New algorithms and lower bounds for monotonicity testing by Xi Chen, Rocco A. Servedio, and Li-Yang Tan (arXiv). Ah yes, Boolean monotonicity testing. Consider the standard coordinate wise partial order on \(\{0,1\}^n\), given by \(\prec\). A function \(f:\{0,1\}^n \rightarrow \{0,1\}\) is monotone if \(\forall x \prec y, f(x) \leq f(y)\). The complexity of property testing (Boolean) monotonicity is one of those tantalizing, simple-to-state questions that is still quite open. I’ll spare you the full story and the epsilons, but here’s the status. The best upper bound is a non-adaptive, one-sided \(O(n^{7/8})\) tester by Chakrabarty and Seshadhri. The best lower bound is a non-adaptive, one-sided lower bound of \(\Omega(\sqrt{n})\) by Fischer et al. This implies an \(\Omega(\log\log n)\) lower bound for general testers. This paper changes all of this. The authors prove a \(\Omega(n^{1/5})\) lower bound for two-sided non-adaptive testers, leading to an exponentially better \(\Omega(\log n)\) lower bound for general testers. The main insight is to focus on monotone vs non-monotone families of linear threshold functions, and show that procedures making few (non-adaptive) queries cannot distinguish between such families. The main hammer is to use recent Central Limit Theorems. As an added bonus, this paper improves the upper bound for monotonicity testing to \(O(n^{5/6})\), with a modified tester (and better analysis) of Chakrabarty and Seshadhri. But can the lower bound be improved?

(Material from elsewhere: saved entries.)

-- ==== Sys2Proof/Machine/MemSys.lean ====
section
/-!
DEFINITION. Machine/MemSys.lean: the channel schedulers, refresh, retraining, the layout lock and the commits of SMC and XBAR
(spec 10).
-/
namespace Sys2Proof.Machine
open Sys2Proof

/-! Channel schedulers (R220 to R228) -/

/-- The port of an arbiter position: its XBAR port's target in nanoseconds, or SMC_ENG_LAT's from position 32 on (R221, R226). -/
def posTarget (s : State) (pos : Nat) : Nat :=
  10 * max 1 (if pos < 32 then getF s Reg.xbarPortCfg_lat_target pos else getF s Reg.smcEngLat_lat_target)

/-- The rank of an arbiter position (R223). -/
def posRank (s : State) (pos : Nat) : Nat := if pos < 32 then getF s Reg.xbarPortCfg_rank pos else getF s Reg.smcEngLat_rank

/-- The urgency step of an age against a target, the age at a resolution of 10 ns (R221, R223). -/
def urgency (age target : Nat) : Nat :=
  let a := age / 10 * 10
  if target ≤ a then 3 else if 3 * target ≤ 4 * a then 2 else if target ≤ 2 * a then 1 else 0

/-- The key of a channel's bank: channel × 128 + pseudo-channel × 64 + bank. -/
def bankKey (p : Nat) : Nat := chanOf p * 128 + (rowOf p).1 * 64 + (rowOf p).2.1

/-- The request's row is open. -/
def rowOpen (s : State) (p : Nat) : Bool := (nfind s.smc.openRow (bankKey p)).map (·.1) == some (rowOf p).2.2

/-- The oldest of some requests, the first on a tie. -/
def oldest (l : List MemReq) : Option MemReq :=
  l.foldl (fun b r => match b with
    | none => some r
    | some x => if x.ageNs < r.ageNs then some r else b) none

/-- What a port offers in a cycle (R223): its oldest request from U2 on, below it the oldest one to an open row if there is one. -/
def offer (s : State) (ch : Nat) (l : List MemReq) : Option MemReq :=
  match oldest l with
  | none => none
  | some o =>
    if 2 ≤ urgency o.ageNs (posTarget s o.pos) then some o
    else (oldest (l.filter (fun r => rowOpen s (ch * chanBytes + r.z)))).orElse (fun _ => some o)

/-- The rank that a request takes part with: the higher of its port's rank and its step (R223). -/
def effRank (s : State) (r : MemReq) : Nat := max (posRank s r.pos) (urgency r.ageNs (posTarget s r.pos))

/-- The page hint that a request carries by its issuing unit (R220): DMA pieces OPEN; XTU table reads and DIR accesses CLOSE; of an
engine, HIF or the fabric as the request says (an anchor load, 1 KiB or more: OPEN), and so of a unit that R220 does not name. -/
def pageHint (r : MemReq) : Bool :=
  if r.pos = 2 ∨ r.pos = 18 then true else if r.pos = 4 ∨ r.pos = 20 ∨ r.pos = 5 ∨ r.pos = 21 then false else r.openHint

/-- A request moves data from west to east over the bridge, from east to west, or does not cross it: a west port and an east stack, or the
reverse; a promoted spare counts where it stands (R219, R222, R255). 0 is west to east. -/
def crossing (s : State) (st : Nat) (r : MemReq) : Option Nat :=
  if 32 ≤ r.pos then none
  else
    let portWest := decide (r.pos < 16)
    if portWest = decide (placeOf s st < 6) then none
    else if (r.write.isSome || r.block ≠ []) = portWest then some 0 else some 1

/-- Bytes of a request that crosses the bridge (R219). -/
def countBridge (s : State) (st : Nat) (r : MemReq) : State :=
  let n := if r.block = [] then 64 else 4096
  match crossing s st r with
  | none => s
  | some 0 => bump s Reg.xbarBridgeWeBytes_count n
  | some _ => bump s Reg.xbarBridgeEwBytes_count n

/-- One cycle of a bridge port: among the crossing offers of a direction the shared arbiter lets one through at its effective rank; the others
wait, which BRIDGE_STALL counts (R219, R226; one transfer in the cycle is a DESIGN CHOICE, log 51). -/
def bridgeDir (s : State) (st dir : Nat) (l : List MemReq) : List MemReq × State :=
  let mine := l.filter (fun r => crossing s st r == some dir)
  if mine = [] then (l, s)
  else
    let a := arbPick 64 (arbN s Reg.xbarArbCtl_n_xbar) (ngetD arb0 s.smc.xbar dir) (mine.map (fun r => (r.pos, effRank s r)))
    let s1 := { s with smc := { s.smc with xbar := nput s.smc.xbar dir a.2 } }
    (l.filter (fun r => !(crossing s st r == some dir) || a.1 == some r.pos),
      if mine.length = 1 then s1 else bump s1 Reg.xbarBridgeStall_count)
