/-! Pairs: `b` false is pair A, true pair B -/

/-- The number of a pair in PWR_CLAIM.winner. -/
def pairNo (b : Bool) : Nat := if b then 2 else 1

/-- The winner, none in the Doldrums. -/
def winner (s : State) : Option Bool :=
  if getF s Reg.pwrClaim_winner = 1 then some false else if getF s Reg.pwrClaim_winner = 2 then some true else none

/-- A pair's present bit. -/
def present (s : State) (b : Bool) : Bool := if b then getB s Reg.pwrClaimB_present else getB s Reg.pwrClaimA_present

/-- Set a pair's present bit. -/
def setPresent (s : State) (b v : Bool) : State := if b then setB s Reg.pwrClaimB_present v else setB s Reg.pwrClaimA_present v

/-- A pair's claim (R374). -/
def claimOf (s : State) (b : Bool) : Nat :=
  if present s b then (if b then getF s Reg.pwrClaimCfg_level_b else getF s Reg.pwrClaimCfg_level_a) * 2 + b2n b else 0

/-- A pair's state (MGT_A_STATUS, MGT_B_STATUS). -/
def pairState (s : State) (b : Bool) : Nat := if b then getF s Reg.mgtBStatus_state else getF s Reg.mgtAStatus_state

/-- Set a pair's state. -/
def setPairState (s : State) (b : Bool) (v : Nat) : State := if b then setF s Reg.mgtBStatus_state v else setF s Reg.mgtAStatus_state v

/-- Set a pair's diag_cause. -/
def setDiag (s : State) (b : Bool) (v : Nat) : State := if b then setF s Reg.mgtBStatus_diag_cause v else setF s Reg.mgtAStatus_diag_cause v

/-- A pair's failed boots in a row. -/
def pairFails (s : State) (b : Bool) : Nat := if b then getF s Reg.mgtBStatus_fails else getF s Reg.mgtAStatus_fails

/-- Set a pair's failed boots. -/
def setFails (s : State) (b : Bool) (v : Nat) : State := if b then setF s Reg.mgtBStatus_fails v else setF s Reg.mgtAStatus_fails v

/-- A pair runs the staged image. -/
def newImage (s : State) (b : Bool) : Bool := if b then getB s Reg.mgtBStatus_new_image else getB s Reg.mgtAStatus_new_image

/-- Count a write that the gate discards (R376). -/
def gateWrite (s : State) (b : Bool) : State := if b then bumpSat s Reg.mgtBStatus_gated else bumpSat s Reg.mgtAStatus_gated

/-- A pair runs firmware: DIAG, STANDBY or ACTIVE. -/
def pairRuns (s : State) (b : Bool) : Bool := decide (2 ≤ pairState s b) && decide (pairState s b ≤ 4)

/-! The alert output (R440) -/

/-- The Doldrums have lasted alert_ms (R380). -/
def dolLong (s : State) : Bool :=
  match s.pwr.dolSince with
  | some t => decide (t + max 1 (getF s Reg.pwrWdogCtl_alert_ms) * 1000000 ≤ s.nowNs)
  | none => false

/-- ALERT_N as its conditions stand (R440). -/
def alertView (s : State) : State :=
  let ph := getF s Reg.cfgStatus_phase
  { s with pwr := { s.pwr with alert := s.pwr.trip || dolLong s || getB s Reg.pwrDvfs_hw_limited || ph == 5 || ph == 6 } }

/-! Operating points (R385 to R388, R437) -/

/-- The point that firmware commands, or that the fallback governor holds (R388). -/
def baseStage (s : State) : Nat := if (winner s).isSome then min 5 (getF s Reg.pwrDvfs_target) else 4

/-- The point PWR steps toward: the lowest of what firmware or the governor, the hardware limits and a failed AVSBus command ask. -/
def goalPoint (s : State) : Nat :=
  max (baseStage s) (max (if s.pwr.thermalHold then 5 else s.pwr.hwPoint) (s.pwr.avsHold.getD 0))

/-- hw_limited: hardware holds the point below what is commanded (R387, R437). -/
def limitView (s : State) : State :=
  alertView (setB s Reg.pwrDvfs_hw_limited (decide (baseStage s < goalPoint s) || s.pwr.avsHold.isSome))

/-- Begin the next adjacent step toward the goal (R386). A step below the point that firmware or the governor asks is a hardware step:
it is counted and logged (R387). -/
def startStep (s : State) : State :=
  let s := limitView s
  let cur := getF s Reg.pwrDvfs_current
  if s.pwr.step.isSome then s
  else if goalPoint s = cur then setB s Reg.pwrDvfs_changing false
  else
    let next := if cur < goalPoint s then cur + 1 else cur - 1
    let s := { setB s Reg.pwrDvfs_changing true with pwr := { s.pwr with step := some next } }
    if cur < next ∧ baseStage s < next then logMgt (bump s Reg.pwrThrottle_count) 8 (b2n (winner s == some true)) 0 else s

/-- The winner writes a target; a point that the fast limiter left in force ends with it (DESIGN CHOICE, log 60). -/
def writeTarget (s : State) (p : Nat) : State :=
  startStep { setF s Reg.pwrDvfs_target p with pwr := { s.pwr with hwPoint := 0 } }

/-- DVFS_TARGET (R386, R376): a pair writes PWR_DVFS.target. -/
def execDvfsTarget (b : Bool) (point : Nat) (s : State) : Out :=
  if winner s = some b then .next (writeTarget s point) else .next (gateWrite s b)

/-- DVFS_STEP_DONE (R386). Without a winner a fast-limiter condition counts as cleared once its step is done (log 60). -/
def execDvfsStepDone (s : State) : Out :=
  match s.pwr.step with
  | none => .next s
  | some p =>
    let s := setF s Reg.pwrDvfs_current p
    .next (startStep { s with pwr := { s.pwr with step := none, hwPoint := if (winner s).isSome then s.pwr.hwPoint else 0 } })

/-- AVS_TIMEOUT (R437): a command of the step in progress is not acknowledged; it is retried once, and `fails` tells that the retry
fails too. -/
def execAvsTimeout (fails : Bool) (s : State) : Out :=
  if s.pwr.step.isNone || !fails then .next s
  else
    let s := { s with pwr := { s.pwr with step := none, avsHold := some (getF s Reg.pwrDvfs_current) } }
    .next (startStep s)
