/-- A taken SVN_ADVANCE of the right length to a number the running images reach raises the fused number to it, never lowers it, changes
nothing else before it answers 0, and to a higher one answers DENIED. ATTEST without an identity answers BUSY with a free hint; with an
identity, to an aligned address of this node from the reserved memory up that leaves room for the report, it writes the report and
answers 0 when the report is made. A PLDM message of at most 240 bytes is answered with status 0 and a body the specification does not
give, whose length and bytes are free (log entry 73). -/
def Obligations.SecurityRequestsTakeTheirEffect : Prop :=
  ∀ (source tag : Nat) (s : State) (e : MbxEnt), let n := msgByte e.msg 4
    let b := msgBody e.msg
    (takenReq s source tag 0x21 = some e → n = 1 →
      (min 64 (argAt b 0 1) ≤ runningSvn s → exec (.svnAdvance source tag) s =
        .next (answer { s with fuse := { s.fuse with svn := max s.fuse.svn (min 64 (argAt b 0 1)) } } e 0 0 [])) ∧
      (runningSvn s < min 64 (argAt b 0 1) → exec (.svnAdvance source tag) s = .next (answer s e 4 0 []))) ∧
    (takenReq s source tag 0x20 = some e → n = 42 →
      (∀ fails, getB s Reg.secStatus_identity_ready = false →
        exec (.attest source tag fails) s = .next (answer (freeRetry s).2 e 1 (freeRetry s).1 [])) ∧
      (∀ fails ppa rep u, getB s Reg.secStatus_identity_ready = true → argAt b 34 8 = ppa → ppa % 64 = 0 → ppa < 2 ^ 56 →
        ownerOf ppa = s.dev.node → rsvBase s ≤ localOf ppa → localOf ppa + 5861 ≤ capacity s →
        attestReport s (b.take 32) (if 32768 ≤ argAt b 32 2 then some (argAt b 32 2) else none) fails = (some rep, u) →
        exec (.attest source tag fails) s = .next (answer (hwWrite u .deviceIfReserved ppa rep) e 0 0 []))) ∧
    (takenReq s source tag 0x30 = some e → n ≤ 240 → ∃ k body u, k ≤ 240 ∧ freshBytes k (fresh s).2 = (body, u) ∧
      exec (.pldm source tag) s = .next (answer u e 0 0 body))

/-- For a queue q below 65536, whose context is read first (one that cannot be read is noticed as lost): READ_CTX puts the context's 64
bytes into the stage registers and posts result 0. WRITE_CTX and ENABLE of a queue that is not DISABLED post result 1 and do nothing
else; of a DISABLED queue an invalid context posts 2; a valid one is written with state 0 by WRITE_CTX, and by ENABLE, where the tenant
is active, enabled with every predicate slot cleared and all indexes 0, result 0. DISABLE_DRAIN of an ENABLED or ERROR queue starts the
drain; DISABLE_ABORT of one that is not DISABLED aborts it; CLEAR_PRED of a DISABLED queue clears its slots. -/
def Obligations.QueueCommandsTakeTheirEffect : Prop :=
  ∀ (q : Nat) (s : State), q < 65536 → let u := noticeCtx s q
    let c := ctxOf u q
    (let b := match nfind u.qmg.lost q with | some c => natToLe 64 (ctxNat c) | none => (hwRead u .device (ctxPpa u q) 64).1
     ∃ t, exec (.readCtx q) s = .next t ∧ getF t Reg.qmgQcmd_queue = q ∧ getF t Reg.qmgQcmd_result = 0 ∧
      ∀ i, i < 8 → getF t Reg.qmgQstage_data i = leToNat ((b.drop (8 * i)).take 8) % 2 ^ Reg.qmgQstage_data.width) ∧
    (c.state ≠ 0 → exec (.writeCtx q) s = .next (qcmdResult u q 1) ∧ exec (.enable q) s = .next (qcmdResult u q 1) ∧
      exec (.clearPred q) s = .next (qcmdResult u q 1) ∧ exec (.disableAbort q) s = .next (qcmdResult (abortQueue u q) q 0)) ∧
    (c.state = 0 → exec (.disableAbort q) s = .next (qcmdResult u q 1) ∧ exec (.disableDrain q) s = .next (qcmdResult u q 1) ∧
      exec (.clearPred q) s = .next (qcmdResult (clearPreds u c) q 0)) ∧
    (c.state = 0 → ctxOk u q (stagedCtx u) = false → exec (.writeCtx q) s = .next (qcmdResult u q 2)) ∧
    (c.state = 0 → ctxOk u q (stagedCtx u) = true →
      exec (.writeCtx q) s = .next (qcmdResult (newCtx u q (keepHw c (stagedCtx u))) q 0)) ∧
    (c.state = 0 → ctxOk u q c = false → exec (.enable q) s = .next (qcmdResult u q 2)) ∧
    (c.state = 0 → ctxOk u q c = true → tenantActive u c.tenant = false → exec (.enable q) s = .next (qcmdResult u q 3)) ∧
    (c.state = 0 → ctxOk u q c = true → tenantActive u c.tenant = true → let v := clearPreds u c
      exec (.enable q) s = .next (qcmdResult (putCtx { v with
          qmg := { v.qmg with modCnt := ndel v.qmg.modCnt q, modOldest := ndel v.qmg.modOldest q },
          hif := { v.hif with mute := v.hif.mute.filter (fun x => x ≠ q) } } q
        { c with state := 1, sqTail := 0, sqHead := 0, cqTail := 0, cqHead := 0, inflight := 0, errCause := 0 }) q 0)) ∧
    (c.state = 1 ∨ c.state = 2 → exec (.disableDrain q) s = .next (qcmdResult (disabling u q) q 0)) ∧
    (c.state = 3 → exec (.disableDrain q) s = .next (qcmdResult u q 1))

/-- For a doorbell through an existing function whose page answers, to queue q, whose context is read first (one that cannot be read is
noticed as lost): on an ENABLED queue SQ_TAIL sets the tail where the posted entries fit the ring, changes nothing where the tail is the
same, and else takes the queue to ERROR with cause 1; CQ_HEAD sets the head where it does not pass the completion tail, else ERROR with
cause 2. On a queue that is not ENABLED the write is dropped. DOORBELL_WRITE_DROPPED, a write of another size or place than a doorbell,
is dropped; the dropped write changes no queue. -/
def Obligations.DoorbellsMoveAnEnabledQueuesIndexes : Prop :=
  ∀ (fn page idx value p : Nat) (s : State), bar2Open s fn = true → doorPage s fn page = some p → let q := p * 64 + idx % 64
    let u := noticeCtx s q
    let c := ctxOf u q
    let v := value % 2 ^ 32
    (c.state ≠ 1 →
      exec (.sqTail fn page idx value) s = .next (dropDoorbell u q fn) ∧ exec (.cqHead fn page idx value) s = .next (dropDoorbell u q fn)) ∧
    (c.state = 1 →
      (v = c.sqTail → c.sqTail < 2 ^ 32 → exec (.sqTail fn page idx value) s = .next u) ∧
      (let d := (v + 2 ^ 32 - c.sqTail) % 2 ^ 32
       let room := d + (c.sqTail + 2 ^ 32 - c.sqHead) % 2 ^ 32
       d ≠ 0 → (room ≤ 2 ^ c.sqLog2 → exec (.sqTail fn page idx value) s = .next (putCtx u q { c with sqTail := v })) ∧
               (2 ^ c.sqLog2 < room → exec (.sqTail fn page idx value) s = .next (queueError u q 1 fn 0))) ∧
      (let d := (v + 2 ^ 32 - c.cqHead) % 2 ^ 32
       let most := (c.cqTail + 2 ^ 32 - c.cqHead) % 2 ^ 32
       (d ≤ most → exec (.cqHead fn page idx value) s = .next (putCtx u q { c with cqHead := v })) ∧
       (most < d → exec (.cqHead fn page idx value) s = .next (queueError u q 2 fn 0)))) ∧
    (∀ off bytes, ¬ (off % 64 < 8 ∧ bytes = 4 ∧ off % 4 = 0) → ¬ (off % 64 = 0 ∧ bytes = 8) →
      exec (.doorbellWriteDropped fn off bytes) s = .next (dropDoorbell s (droppedQueue s fn off) fn) ∧
      (dropDoorbell s (droppedQueue s fn off) fn).qmg = s.qmg)

/-- For every context whose fields fit the widths of R51 and whose reserved bits are zero, the context read back from its 64-byte form is
the context, every field at every value of its width. -/
def Obligations.QueueContextsRoundTrip : Prop :=
  ∀ c : QCtx, c.state < 2 ^ 2 → c.sqLog2 < 2 ^ 5 → c.cqLog2 < 2 ^ 5 → c.tenant < 2 ^ 12 → c.qprio < 2 ^ 2 → c.predCount < 2 ^ 9 →
    c.predBase < 2 ^ 16 → c.sqBase < 2 ^ 64 → c.cqBase < 2 ^ 64 → c.pasid < 2 ^ 20 → c.intMode < 2 ^ 2 → c.intVector < 2 ^ 11 →
    c.modCount < 2 ^ 8 → c.modTime < 2 ^ 10 → c.notifyNode < 2 ^ 14 → c.sqTail < 2 ^ 32 → c.sqHead < 2 ^ 32 → c.cqTail < 2 ^ 32 →
    c.cqHead < 2 ^ 32 → c.inflight < 2 ^ 17 → c.errCause < 2 ^ 8 → c.rsv = false → parseCtx (ctxNat c) = c

/-- DESCRIPTOR_FETCH reads the contexts of the live queues (lost ones are noticed) and asks for the host pages that rings in host memory
need; it then grants one queue that may fetch, by the arbiter, and fetches one descriptor from it; with none it does nothing more.
PREDICATE_RELEASE of a descriptor that waits for its predicate judges it; WAIT_SLOTS_CLEARED of a MOE_COMBINE whose recorded slots have
all cleared lets it go on. MODERATION_TIMER_EXPIRY of a queue with an unreported completion and a timer moves the clock to the deadline,
no earlier than now, and raises the interrupt. -/
def Obligations.DescriptorsAreFetchedAndJudged : Prop :=
  (∀ (hosts : NMap (List Gran)) (s : State),
    let v := s.qmg.live.foldl noticeCtx s
    let s1 := v.qmg.live.foldl (fun s q => (slotsMissing s q (ctxOf s q)).foldl (fun s p =>
      atsAsk s (fnOf s q) (ctxOf s q).pasid p false (.sq q)) s) v
    let r := arbPick 65536 (arbN s1 Reg.xbarArbCtl_n_qmg) s1.qmg.arb ((s1.qmg.live.filter (canFetch s1 hosts)).map (fun q => (q, (ctxOf s1 q).qprio)))
    let u := { s1 with qmg := { s1.qmg with arb := r.2 } }
    (∀ q, r.1 = some q → exec (.descriptorFetch hosts) s = .next (fetchRest (fetchFrom u q (ngetD [] hosts q)) hosts)) ∧
    (r.1 = none → exec (.descriptorFetch hosts) s = .next u)) ∧
  (∀ (uid : Nat) (d : Desc) (s : State), descOf s uid = some d →
    (d.phase = .waitPred → exec (.predicateRelease uid) s = .next (judgePred s uid)) ∧
    (d.phase = .waitSlots → d.waits = [] → exec (.waitSlotsCleared uid) s = .next (afterPred s uid))) ∧
  (∀ (q t : Nat) (s : State), nfind s.qmg.modOldest q = some t → (ctxOf s q).modTime ≠ 0 → ∃ u, u = advance s (t + (ctxOf s q).modTime * 1000) ∧
    u.nowNs = max s.nowNs (t + (ctxOf s q).modTime * 1000) ∧ exec (.moderationTimerExpiry q) s = .next (raiseIrq u q (ctxOf s q)))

Boolean function monotonicity testing requires (almost) \(n^{1/2}\) non-adaptive queries by Xi Chen, Anindya De, Rocco A. Servedio, and Li-Yang Tan (arXiv). Yes, the lower bound can be improved. This paper gets the non-adaptive two-sided bound to (almost) \(\Omega(\sqrt{n})\), matching the one-sided Fischer et al bound. The paper proves improved Central Limit Theorems, tailored for this application. The authors, and I with them, believe that this is the true complexity. At that intriguing note, we end 2014!